The cover image of the 2013 Rhode Island Home Visitation Annual Report, including the Nurse-Family Partnership program in Rhode Island.

By Richard Asinof
Posted 9/22/14
Rhode Island, a leader in health innovation, is developing new evidence-based tools to identify toxic stress and then refer patients for treatment. The collaborative work effort involves Bradley Hospital, the R.I. Department of Health and the R.I. Chapter of the American Academy of Pediatrics. Brown University is also ahead of the curve in integrating the social determinants of health into its medical school and public health school curricula.

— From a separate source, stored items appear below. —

/-- A packet is sent or queued. -/
theorem State.sendLink_pumps (p : LinkPacket) : pumps g b s (s.sendLink g b p) :=
  (s.modSub_pumps (f := fun k => { k with tx := k.tx ++ [{ pkt := p, queued := s.now }] }) g b rfl).trans (State.pumpAll_pumps _ g b)

end

/-! ## What becomes of a queued packet -/

section
variable {g : GroupIx} {b : SubIx} {s t v : State} (h : pumps g b s t)
include h

/-- Contexts keep all but when they last held credits. -/
theorem pumps.ctx : ∃ f : Ctx → Nat, ∀ x, t.ctx? x = (s.ctx? x).map fun k => { k with holdAt := f k } := by
  obtain ⟨f, hf⟩ := h.fab.2
  refine ⟨f, fun x => ?_⟩
  unfold State.ctx?
  rw [hf, List.find?_map]
  rfl

/-- The key that a packet's region sends with is the same after packets have left. -/
theorem pumps.keyOf {p : LinkPacket} {w : BitVec 16} :
    (∃ k, t.ctx? p.ctx = some k ∧ t.sendKey g k.decl.region = some w) ↔ ∃ k, s.ctx? p.ctx = some k ∧ s.sendKey g k.decl.region = some w := by
  obtain ⟨f, hf⟩ := h.ctx
  have hkey : t.sendKey g = s.sendKey g := by
    have hcfg : t.cfg = s.cfg := by rw [h.sends.1]
    funext r
    unfold State.sendKey State.keys
    rw [hcfg]
  rw [hf, hkey]
  cases s.ctx? p.ctx with
  | none => simp
  | some k => simp

/-- What had left is still out. -/
theorem pumps.mem_out {o : Out} (ho : o ∈ s.out) : o ∈ t.out := by
  obtain ⟨l, hl⟩ := h.out
  rw [hl]
  exact List.mem_append_left l ho

end

/-- A packet has left on a sublink, with the key of its region stamped on it or not. -/
def State.sentStamped (s : State) (g : GroupIx) (b : SubIx) (p : LinkPacket) : Prop :=
  ∃ w r, Out.link g b { p with pkey := w, rope := r } ∈ s.out ∧ (r = p.rope ∨ r = 0) ∧
    (w = p.pkey ∨ (p.pkey ≠ 0xFFFF ∧ ∃ k, s.ctx? p.ctx = some k ∧ s.sendKey g k.decl.region = some w))

/-- Packets that leave keep it sent. -/
theorem pumps.sentStamped {g : GroupIx} {b : SubIx} {s t : State} (h : pumps g b s t) {p : LinkPacket} (hp : s.sentStamped g b p) :
    t.sentStamped g b p := by
  obtain ⟨w, r, hout, hr, hw⟩ := hp
  exact ⟨w, r, h.mem_out hout, hr, hw.imp_right fun ⟨hne, hk⟩ => ⟨hne, h.keyOf.2 hk⟩⟩

/-- A packet that leaves has left stamped. -/
theorem State.sendOne_sent (s : State) (g : GroupIx) (b : SubIx) (x : TxPkt) : (s.sendOne g b x).sentStamped g b x.pkt := by
  have hpumps := s.sendOne_pumps g b x
  refine ⟨(s.stamp g b x.pkt).pkey, (s.stamp g b x.pkt).rope, List.mem_append_right _ (List.mem_singleton.2 rfl), ?_, ?_⟩
  · unfold State.stamp
    dsimp only
    split
    · exact .inl rfl
    · exact .inr rfl
  · rw [hpumps.keyOf]
    unfold State.stamp
    dsimp only
    split
    next => exact .inl rfl
    next hne =>
      split
      next w hw =>
        obtain ⟨k, hk, hkey⟩ := Option.bind_eq_some_iff.1 hw
        exact .inr ⟨fun e => hne (beq_iff_eq.2 e), k, hk, hkey⟩
      next => exact .inl rfl

/-- The queue once a packet has left. -/
theorem State.sendOne_tx (s : State) (g : GroupIx) (b : SubIx) (x : TxPkt) :
    ((s.sendOne g b x).sub g b).tx = (s.sub g b).tx.erase x := by
  have hcharge : (s.chargeRope g x.pkt).sub g b = s.sub g b := by
    unfold State.chargeRope
    split
    · rfl
    · split <;> rfl
  have hmap : ∀ (w : State) (c : Prop) [Decidable c] (f : CMapAcc → CMapAcc), (if c then w.countMap f else w).sub g b = w.sub g b :=
    fun w c _ f => by
      split
      · unfold State.countMap
        rw [State.rollMap_only]
        rfl
      · rfl
  have hctx : ∀ (w : State) (c : Prop) [Decidable c] (f : Ctx → Ctx), (if c then w.modCtx x.pkt.ctx f else w).sub g b = w.sub g b :=
    fun w c _ f => by split <;> rfl
  unfold State.sendOne
  dsimp only
  refine (congrArg Sublink.tx ((hctx _ _ _).trans ((hmap _ _ _).trans (State.modSub_sub _ _ _ _)))).trans ?_
  dsimp only
  rw [hcharge]

section
variable {s : State} {g : GroupIx} {b : SubIx}

/-- A packet that is queued stays so or leaves while packets leave. -/
theorem State.pump_queued (n : Nat) {x : TxPkt} (hx : x ∈ (s.sub g b).tx) :
    x ∈ ((s.pump g b n).sub g b).tx ∨ (s.pump g b n).sentStamped g b x.pkt := by
  induction n generalizing s with
  | zero => exact .inl hx
  | succ n ih =>
    unfold State.pump
    split
    · exact .inl hx
    · split
      · exact .inl hx
      next y _ =>
        by_cases hxy : x = y
        · subst hxy
          exact .inr ((State.pump_pumps _ g b n).sentStamped (s.sendOne_sent g b x))
        · exact ih (by rw [State.sendOne_tx]; exact (List.mem_erase_of_ne hxy).2 hx)

/-- A packet sent or queued stays so while packets leave. -/
theorem State.pump_sentOrQueued (n : Nat) {p : LinkPacket} (h : s.sentOrQueued g b p) : (s.pump g b n).sentOrQueued g b p := by
  obtain ⟨x, hx, rfl⟩ | hsent := h
  · exact (State.pump_queued n hx).imp (fun hq => ⟨x, hq, rfl⟩) id
  · exact .inr ((State.pump_pumps s g b n).sentStamped hsent)

/-- A packet handed to the link is sent or queued. -/
theorem State.sendLink_sentOrQueued (s : State) (g : GroupIx) (b : SubIx) (p : LinkPacket) : (s.sendLink g b p).sentOrQueued g b p := by
  refine State.pump_sentOrQueued _ (.inl ⟨{ pkt := p, queued := s.now }, ?_, rfl⟩)
  rw [State.modSub_sub]
  exact List.mem_append_right _ (List.mem_singleton.2 rfl)

/-- One sent or queued before stays so. -/
theorem State.sendLink_keeps_sentOrQueued {p q : LinkPacket} (h : s.sentOrQueued g b q) : (s.sendLink g b p).sentOrQueued g b q := by
  refine State.pump_sentOrQueued _ ?_
  obtain ⟨x, hx, rfl⟩ | hsent := h
  · refine .inl ⟨x, ?_, rfl⟩
    rw [State.modSub_sub]
    exact List.mem_append_left _ hx
  · exact .inr hsent

end

end Sys2Proof.Machine
end

section
/-! PROOFS. Frames, acknowledgements and replay on the Morkan link (R348, R351, R355, R356, R471). -/

namespace Sys2Proof.Machine

/-! ## What a trailer leaves of the receiver -/

/-- Two states in which a sublink's receiver stands alike: only packets, acknowledgements and replays of its group have moved. -/
structure rxAlike (g : GroupIx) (b : SubIx) (s t : State) : Prop where
  /-- nothing outside the group, the fabric and what has left -/
  sends : sendsOnly g s t
  /-- the violation score -/
  score : (t.group g).score = (s.group g).score
  /-- the expected number -/
  expect : (t.sub g b).expect = (s.sub g b).expect
  /-- RPLY -/
  rplyOut : (t.sub g b).rplyOut = (s.sub g b).rplyOut
  /-- failed frames in a row -/
  badRun : (t.sub g b).badRun = (s.sub g b).badRun
  /-- the credit counts seen -/
  credSeen : (t.sub g b).credSeen = (s.sub g b).credSeen
  /-- corrected codewords -/
  fecCorr : (t.sub g b).cnt.fecCorr = (s.sub g b).cnt.fecCorr

/-- A rewritten sublink leaves the score. -/
theorem State.modSub_score (s : State) (g : GroupIx) (b : SubIx) (f : Sublink → Sublink) :
    ((s.modSub g b f).group g).score = (s.group g).score := by
  unfold State.modSub
  rw [State.modGroup_group]

section
variable {g : GroupIx} {b : SubIx} {s t v : State}

/-- Nothing has moved. -/
theorem rxAlike.refl (g : GroupIx) (b : SubIx) (s : State) : rxAlike g b s s := ⟨sendsOnly.refl g s, rfl, rfl, rfl, rfl, rfl, rfl⟩

/-- Two such changes are one. -/
theorem rxAlike.trans (h : rxAlike g b s t) (h' : rxAlike g b t v) : rxAlike g b s v :=
  ⟨h.sends.trans h'.sends, h'.score.trans h.score, h'.expect.trans h.expect, h'.rplyOut.trans h.rplyOut, h'.badRun.trans h.badRun,
    h'.credSeen.trans h.credSeen, h'.fecCorr.trans h.fecCorr⟩

/-- Either of two. -/
theorem rxAlike.ite (c : Prop) [Decidable c] (ht : rxAlike g b s t) (hv : rxAlike g b s v) : rxAlike g b s (if c then t else v) := by
  split
  · exact ht
  · exact hv

/-- Packets that leave are such a change. -/
theorem pumps.rxAlike (h : pumps g b s t) : rxAlike g b s t := by
  have hsub := h.sub
  unfold Sublink.sentAs at hsub
  refine ⟨h.sends, by rw [h.group], ?_, ?_, ?_, ?_, ?_⟩ <;> rw [hsub]

end

section
variable (s : State) (g : GroupIx) (b : SubIx)

/-- A rewritten sublink whose receiver stands alike. -/
theorem State.modSub_rxAlike {f : Sublink → Sublink} (h : ∀ k, (f k).expect = k.expect ∧ (f k).rplyOut = k.rplyOut ∧
    (f k).badRun = k.badRun ∧ (f k).credSeen = k.credSeen ∧ (f k).cnt.fecCorr = k.cnt.fecCorr) : rxAlike g b s (s.modSub g b f) := by
  obtain ⟨he, hr, hb, hc, hf⟩ := h (s.sub g b)
  refine ⟨s.modSub_sendsOnly g b f, s.modSub_score g b f, ?_, ?_, ?_, ?_, ?_⟩ <;> rw [State.modSub_sub] <;> assumption

/-- An acknowledgement moves the replay buffer alone. -/
theorem Sublink.ackTo_only (k : Sublink) (now : Nat) (e : BitVec 12) : k.ackTo now e =
    { k with unacked := (k.ackTo now e).unacked, ackAt := (k.ackTo now e).ackAt, stale := (k.ackTo now e).stale
             kept := (k.ackTo now e).kept } := by
  unfold Sublink.ackTo
  dsimp only
  split <;> rfl

/-- So the receiver stands alike. -/
theorem State.ackTo_rxAlike (n : Nat) (e : BitVec 12) : rxAlike g b s (s.modSub g b fun k => k.ackTo n e) := by
  refine s.modSub_rxAlike g b fun k => ?_
  rw [k.ackTo_only n e]
  exact ⟨rfl, rfl, rfl, rfl, rfl⟩

/-- A replay is no matter of the receiver's. -/
theorem State.replay_rxAlike (e : BitVec 12) : rxAlike g b s (s.replay g b e) := by
  unfold State.replay
  dsimp only
  refine rxAlike.trans ?_ (State.emit_pumps _ g b _).rxAlike
  refine rxAlike.ite _ (rxAlike.trans ?_ (State.countMap_pumps _ g b _).rxAlike) ?_ <;>
    exact s.modSub_rxAlike g b fun k => ⟨rfl, rfl, rfl, rfl, rfl⟩

/-- Nor is a RPLY. -/
theorem State.rply_rxAlike (e : BitVec 12) : rxAlike g b s (s.rply g b e) := by
  unfold State.rply
  dsimp only
  split
  · exact s.ackTo_rxAlike g b _ e
  · exact (s.ackTo_rxAlike g b _ e).trans (State.replay_rxAlike _ g b e)

/-- The codewords of a frame are counted. -/
theorem State.countFec_sub (corr bad : Nat) : (s.countFec g b corr bad).sub g b =
    { s.sub g b with cnt := { (s.sub g b).cnt with fecCorr := bump (s.sub g b).cnt.fecCorr corr, fecBad := bump (s.sub g b).cnt.fecBad bad } } :=
  State.modSub_sub s g b _

/-- A trailer keeps its credit counts, and else leaves the receiver as it was. -/
theorem State.trailer_spec (fr : Frame) : ∃ w, rxAlike g b w (s.trailer g b fr) ∧
    w = s.modSub g b fun k => k.credit_ fr.cred := by
  refine ⟨_, ?_, rfl⟩
  unfold State.trailer
  dsimp only
  refine rxAlike.trans ?_ (State.pumpAll_pumps _ g b).rxAlike
  split
  · exact (rxAlike.ite _ (State.ackTo_rxAlike _ g b _ _) (rxAlike.refl g b _)).trans (State.rply_rxAlike _ g b _)
  · exact rxAlike.ite _ (State.ackTo_rxAlike _ g b _ _) (rxAlike.refl g b _)

/-- A frame whose trailer has acted: its codewords and credit counts are kept, and the receiver's numbers are what they were. -/
theorem State.trailed_spec (fr : Frame) : let v := (s.countFec g b fr.corr 0).trailer g b fr
    sendsOnly g s v ∧ (v.group g).score = (s.group g).score ∧ (v.sub g b).expect = (s.sub g b).expect ∧
      (v.sub g b).rplyOut = (s.sub g b).rplyOut ∧ (v.sub g b).credSeen = fr.cred ∧
      (v.sub g b).cnt.fecCorr = bump (s.sub g b).cnt.fecCorr fr.corr := by
  obtain ⟨w, hw, rfl⟩ := State.trailer_spec (s.countFec g b fr.corr 0) g b fr
  have hcount := s.countFec_sub g b fr.corr 0
  refine ⟨((s.modSub_sendsOnly g b _).trans (State.modSub_sendsOnly _ g b _)).trans hw.sends, ?_, ?_, ?_, ?_, ?_⟩
  · rw [hw.score, State.modSub_score]
    exact s.modSub_score g b _
  · rw [hw.expect, State.modSub_sub, hcount]
    rfl
  · rw [hw.rplyOut, State.modSub_sub, hcount]
    rfl
  · rw [hw.credSeen, State.modSub_sub]
    rfl
  · rw [hw.fecCorr, State.modSub_sub, hcount]
    rfl

end

/-! ## Frames that arrive -/

/-- A violation scores one point against the group. -/
theorem State.violation_spec (s : State) (g : GroupIx) (b : SubIx) (code : Nat) : let u := s.violation g b code
    linkLogsOnly g s u ∧ (u.group g).score = (s.group g).score + 1 ∧ ∀ c, u.sub g c = s.sub g c := by
  have hmod : ∀ (w : State) (f : LinkGroup → LinkGroup) (cls loc : Nat), (∀ k, (f k).sub = k.sub) →
      linkLogsOnly g w ((w.modGroup g f).linkEvent g b cls loc) ∧ ((w.modGroup g f).linkEvent g b cls loc).group g = f (w.group g) ∧
        ∀ c, ((w.modGroup g f).linkEvent g b cls loc).sub g c = w.sub g c := fun w f cls loc hf => by
    have hgroup : ((w.modGroup g f).linkEvent g b cls loc).group g = f (w.group g) := by
      refine Eq.trans ?_ (w.modGroup_group g f)
      unfold State.linkEvent
      rw [State.logEvent_only]
      rfl
    refine ⟨(w.modGroup_sendsOnly g f).logs.trans (State.logEvent_linkLogsOnly _ g _ _ _ _ _ _), hgroup, fun c => ?_⟩
    refine (congrArg (fun k : LinkGroup => k.sub[c]) hgroup).trans ?_
    rw [hf]
    rfl
  unfold State.violation
  dsimp only
  obtain ⟨honly, hgroup, hsub⟩ := hmod s (fun k => { k with score := k.score + 1, viol := bump k.viol, lastCode := BitVec.ofNat 7 code }) 0 code
    fun _ => rfl
  generalize (s.modGroup g _).linkEvent g b 0 code = w at honly hgroup hsub ⊢
  split
  · obtain ⟨honly', hgroup', hsub'⟩ := hmod w (fun k => { k with quar := true }) 4 0x43 fun _ => rfl
    refine ⟨honly.trans honly', ?_, fun c => (hsub' c).trans (hsub c)⟩
    rw [hgroup', hgroup]
  · exact ⟨honly, by rw [hgroup], hsub⟩

section
variable {s : State} {g : GroupIx} {b : SubIx} {fr : Frame}

/-- A sublink that carries no frames takes none. -/
theorem dataFrame_of_down (h : (s.sub g b).up = false ∨ (s.sub g b).badRack = true) : exec (.dataFrame g b fr) s = .next s :=
  congrArg Host.Outcome.next (if_pos (by rwa [Bool.or_eq_true, Bool.not_eq_true']))

section
variable (hup : (s.sub g b).up = true) (hrack : (s.sub g b).badRack = false)
include hup hrack

omit hup hrack in
/-- The guard of a sublink that takes frames. -/
theorem dataFrame_guard (hup : (s.sub g b).up = true) (hrack : (s.sub g b).badRack = false) :
    ¬ ((!(s.sub g b).up || (s.sub g b).badRack) = true) := by
  rw [hup, hrack]
  decide

/-- In far loop only codewords count. -/
theorem dataFrame_of_far (hfar : (s.group g).loopMode b = 2) : exec (.dataFrame g b fr) s = .next (s.countFec g b fr.corr 0) :=
  congrArg Host.Outcome.next ((if_neg (dataFrame_guard hup hrack)).trans (if_pos hfar))

variable (hfar : ¬ (s.group g).loopMode b = 2)
include hfar

/-- A frame in sequence. -/
theorem dataFrame_of_expected (hseq : fr.fseq = (s.sub g b).expect) : ∃ n, exec (.dataFrame g b fr) s = .next
    (let s2 := ((s.countFec g b fr.corr 0).trailer g b fr).modSub g b fun k =>
      { (k.takeFlits g fr) with expect := k.expect + 32, rplyOut := false, badRun := 0
                                cnt := { k.cnt with flitsRx := bump k.cnt.flitsRx n } }
     if (s.sub g b).overrun g fr then s2.violation g b 0x16 else s2) :=
  ⟨_, congrArg Host.Outcome.next ((if_neg (dataFrame_guard hup hrack)).trans ((if_neg hfar).trans (if_pos hseq)))⟩

variable (hseq : fr.fseq ≠ (s.sub g b).expect)
include hseq

/-- A duplicate. -/
theorem dataFrame_of_duplicate (h : 2048 ≤ (fr.fseq - (s.sub g b).expect).toNat) : exec (.dataFrame g b fr) s =
    .next (((s.countFec g b fr.corr 0).trailer g b fr).modSub g b fun k => { k with badRun := 0 }) :=
  congrArg Host.Outcome.next ((if_neg (dataFrame_guard hup hrack)).trans ((if_neg hfar).trans ((if_neg hseq).trans (if_pos h))))

/-- Any other. -/
theorem dataFrame_of_gap (h : (fr.fseq - (s.sub g b).expect).toNat < 2048) : exec (.dataFrame g b fr) s =
    .next (((s.countFec g b fr.corr 0).trailer g b fr).modSub g b fun k => { k with rplyOut := true, badRun := 0 }) :=
  congrArg Host.Outcome.next ((if_neg (dataFrame_guard hup hrack)).trans ((if_neg hfar).trans ((if_neg hseq).trans (if_neg (Nat.not_le.2 h)))))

It may sound like a repetitive refrain, but when will there be an initiative to map out health innovation in Rhode Island? The work on toxic stress is exactly the kind of health innovation that needs to be mapped and shared. How much of this work is being coordinated with the neuroscience researchers at Brown Institute for Brain Studies, the Ryan Neurosciences Institute at URI, or the Prince Neurosciences Institute – or, for that matter, with the nursing schools at Rhode Island College and the University of Rhode Island, as part of the Nurse-Family Partnership?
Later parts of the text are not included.